• **Exercise objective**
Find the lines below that contain the string "kernel". Copy each one.

===== Records for processing

-- ==== Sys2Proof/Tests/Slice0.lean ====
section
/-! SUPPORT. Tests: every encoding entry decoded from a word written out from the tables of spec/, ill-formed terms refused,
single steps on small states, and for each statement with hypotheses a state that meets them. -/

namespace Sys2Proof.Tests

/- One theorem after another, so that the kernel's checks do not pile up. -/
set_option Elab.async false

open Sys2Proof.Machine

/-! Words by format (R26 to R31): the numbers of the fields as the encoding tables give them. -/

/-- Format S: OP, D, A, B, C, FN. -/
def wS (op d a b c fn : Nat) : Nat := op * 2 ^ 2 + d * 2 ^ 15 + a * 2 ^ 22 + b * 2 ^ 29 + c * 2 ^ 36 + fn * 2 ^ 43
/-- Format I: OP, D, A, IMM28. -/
def wI (op d a imm : Nat) : Nat := op * 2 ^ 2 + d * 2 ^ 15 + a * 2 ^ 22 + imm * 2 ^ 36
/-- Format B: OP, A, OFS. -/
def wB (op a ofs : Nat) : Nat := op * 2 ^ 2 + a * 2 ^ 22 + ofs * 2 ^ 30
/-- Format M: OP, D, A, B, C, FN, DISP. -/
def wM (op d a b c fn disp : Nat) : Nat := 1 + wS op d a b c fn + disp * 2 ^ 64
/-- Formats T and L: OP, D, A, B, C, FN, word 1. -/
def wT (op d a b c fn w1 : Nat) : Nat := 2 + wS op d a b c fn + w1 * 2 ^ 64
/-- FN of a vector instruction (R132): TY, RM, MK, ZM, X1, X2. -/
def fV (ty rm mk zm x1 x2 : Nat) : Nat := ty + rm * 2 ^ 4 + mk * 2 ^ 7 + zm * 2 ^ 10 + x1 * 2 ^ 11 + x2 * 2 ^ 15
/-- FN of format M (R29): TW, SIZE, O, ORD, SCOPE, SCL, HINT, XF. -/
def fM (tw size o ord scope scl hint xf : Nat) : Nat :=
  tw + size * 2 ^ 4 + o * 2 ^ 7 + ord * 2 ^ 8 + scope * 2 ^ 10 + scl * 2 ^ 15 + hint * 2 ^ 17 + xf * 2 ^ 19

/-- The guard p0. -/
def always : Guard := ⟨0, false⟩

/-- Every word of a list decodes to its instruction. -/
def allDecode (n : Nat) (l : List (Nat × Instr)) : Bool := l.all (fun p => decodeTableWord n p.1 == some p.2)

/-- R98, R39, R101 to R109. -/
theorem test_decode_control : allDecode 64 [
    (0, .nop always none), (wS 0 0 0 0 0 (2 ^ 20 + 2 ^ 5 + 0b1011), .nop always (some 0b101011)),
    (wS 1 0 0 0 0 0x1234, .brk always 0x1234), (wB 2 (5 + 8) 3, .br always true 5 3), (wB 3 0 (2 ^ 34 - 1), .jmp always (-1)),
    (wB 4 0x3F 16, .call always 63 16), (wS 5 0 0x48 0 0 0, .jr always .lat), (wS 6 9 0x4 0 0 0, .callr always 9 (.g 4)),
    (wS 7 0 0x3F 0 0 0, .ret always (.g 63)), (wS 8 0 0 0 0 (1 + 2 * 2 ^ 3 + 3 * 2 ^ 6 + 0xD * 2 ^ 9), .plog always 1 2 3 0xD),
    (wS 9 0 7 0 0 (0 + 4 * 2 ^ 2), .pmov always 4 (.toPred (.g 7))), (wS 9 0x41 0 0 0 (1 + 4 * 2 ^ 2), .pmov always 4 (.fromPred (.o 1))),
    (wS 9 0 7 0 0 (2 + 6 * 2 ^ 2), .pmov always 6 (.toMask (.g 7))), (wS 9 8 0 0 0 (3 + 6 * 2 ^ 2), .pmov always 6 (.fromMask (.g 8))),
    (wB 11 0 2, .iter always 2), (wI 12 0 0 9, .align always 9), (wS 13 0 0 0 0 0, .done always),
    (wS 14 3 0 0 0 2, .who always (.g 3) 2)] = true := by decide +kernel

/-- R98, R105: `nest` with its step in word 1; a guard `!p3` (R23). -/
theorem test_decode_nest : allDecode 128 [
    (wT 10 0 2 3 4 (5 * 2) 7 + 3 * 2 ^ 11 + 2 ^ 14, .nest ⟨3, true⟩ 5 (.g 2) (.g 3) (.g 4) 7),
    (wT 0x40 0x22 0 0 0 0 0x123456789ABCDEF0, .li always (.g 34) 0x123456789ABCDEF0)] = true := by decide +kernel

/-- R114. -/
theorem test_decode_scalar_integer : allDecode 64 [
    (wS 0x41 1 0x58 0 0 0, .mov always (.g 1) (.i 0)), (wS 0x42 1 2 3 0 6, .add always .n32 (.g 1) (.g 2) (.g 3)),
    (wI 0x43 1 2 (2 ^ 28 - 3), .addi always (.g 1) (.g 2) (-3)), (wS 0x44 1 2 3 0 3, .sub always .s64 (.g 1) (.g 2) (.g 3)),
    (wS 0x45 1 2 3 0 0, .mul always .s8 (.g 1) (.g 2) (.g 3)), (wI 0x46 1 2 5, .muli always (.g 1) (.g 2) 5),
    (wS 0x47 1 2 3 0 7, .mulh always .n64 (.g 1) (.g 2) (.g 3)), (wS 0x48 1 2 3 0 1, .div always .s16 (.g 1) (.g 2) (.g 3)),
    (wS 0x49 1 2 3 0 4, .rem always .n8 (.g 1) (.g 2) (.g 3)), (wS 0x4A 0x50 2 3 0 5, .and always .n16 (.q 0) (.g 2) (.g 3)),
    (wI 0x4B 1 2 5, .andi always (.g 1) (.g 2) 5), (wS 0x4C 1 2 3 0 2, .or always .s32 (.g 1) (.g 2) (.g 3)),
    (wI 0x4D 1 2 5, .ori always (.g 1) (.g 2) 5), (wS 0x4E 1 2 3 0 2, .xor always .s32 (.g 1) (.g 2) (.g 3)),
    (wI 0x4F 1 2 5, .xori always (.g 1) (.g 2) 5), (wS 0x50 1 2 3 0 2, .andn always .s32 (.g 1) (.g 2) (.g 3)),
    (wS 0x51 1 2 0x53 0 2, .shl always .s32 (.g 1) (.g 2) (.q 3)), (wI 0x52 1 2 5, .shli always (.g 1) (.g 2) 5),
    (wS 0x53 1 2 3 0 2, .shr always .s32 (.g 1) (.g 2) (.g 3)), (wI 0x54 1 2 5, .shri always (.g 1) (.g 2) 5),
    (wS 0x55 1 2 3 0 2, .sar always .s32 (.g 1) (.g 2) (.g 3)), (wI 0x56 1 2 5, .sari always (.g 1) (.g 2) 5),
    (wS 0x57 1 2 3 0 2, .rol always .s32 (.g 1) (.g 2) (.g 3)), (wI 0x58 1 2 5, .roli always (.g 1) (.g 2) 5),
    (wS 0x59 1 2 3 0 6, .min always .n32 (.g 1) (.g 2) (.g 3)), (wS 0x5A 1 2 3 0 2, .max always .s32 (.g 1) (.g 2) (.g 3)),
    (wS 0x5B 1 2 0 0 2, .abs always .s32 (.g 1) (.g 2)), (wS 0x5C 1 2 0 0 6, .neg always .n32 (.g 1) (.g 2)),
    (wS 0x5D 1 2 3 0 (5 * 2 ^ 4), .sel always 5 (.g 1) (.g 2) (.g 3)),
    (wS 0x5E (2 + 3 * 8) 2 3 0 7, .cmp always .n64 .le 2 (.g 2) (.g 3)), (wI 0x5F (2 + 7 * 8) 2 9, .cmpi always .ntst 2 (.g 2) 9),
    (wS 0x60 1 2 0 0 3, .clz always .s64 (.g 1) (.g 2)), (wS 0x61 1 2 0 0 3, .ctz always .s64 (.g 1) (.g 2)),
    (wS 0x62 1 2 0 0 3, .popc always .s64 (.g 1) (.g 2)), (wS 0x63 1 2 0 0 3, .brev always .s64 (.g 1) (.g 2)),
    (wS 0x64 1 2 0 0 (3 + 8 * 2 ^ 4 + 15 * 2 ^ 10), .bfx always true (.g 1) (.g 2) 8 15),
    (wS 0x65 1 2 3 0 (8 * 2 ^ 4 + 15 * 2 ^ 10), .bfi always (.g 1) (.g 2) (.g 3) 8 15),
    (wS 0x66 1 2 0 0 0, .ext always .s8 (.g 1) (.g 2)),
    (wS 0x67 1 2 0x49 0 (3 * 2 ^ 4 + (2 ^ 15 - 8) * 2 ^ 6), .lea always (.g 1) (.g 2) .zr 3 (-8))] = true := by decide +kernel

==========

• **Answer to the problem**
/- One theorem after another, so that the kernel's checks do not pile up. -/
    (wS 14 3 0 0 0 2, .who always (.g 3) 2)] = true := by decide +kernel
    (wT 0x40 0x22 0 0 0 0 0x123456789ABCDEF0, .li always (.g 34) 0x123456789ABCDEF0)] = true := by decide +kernel
    (wS 0x67 1 2 0x49 0 (3 * 2 ^ 4 + (2 ^ 15 - 8) * 2 ^ 6), .lea always (.g 1) (.g 2) .zr 3 (-8))] = true := by decide +kernel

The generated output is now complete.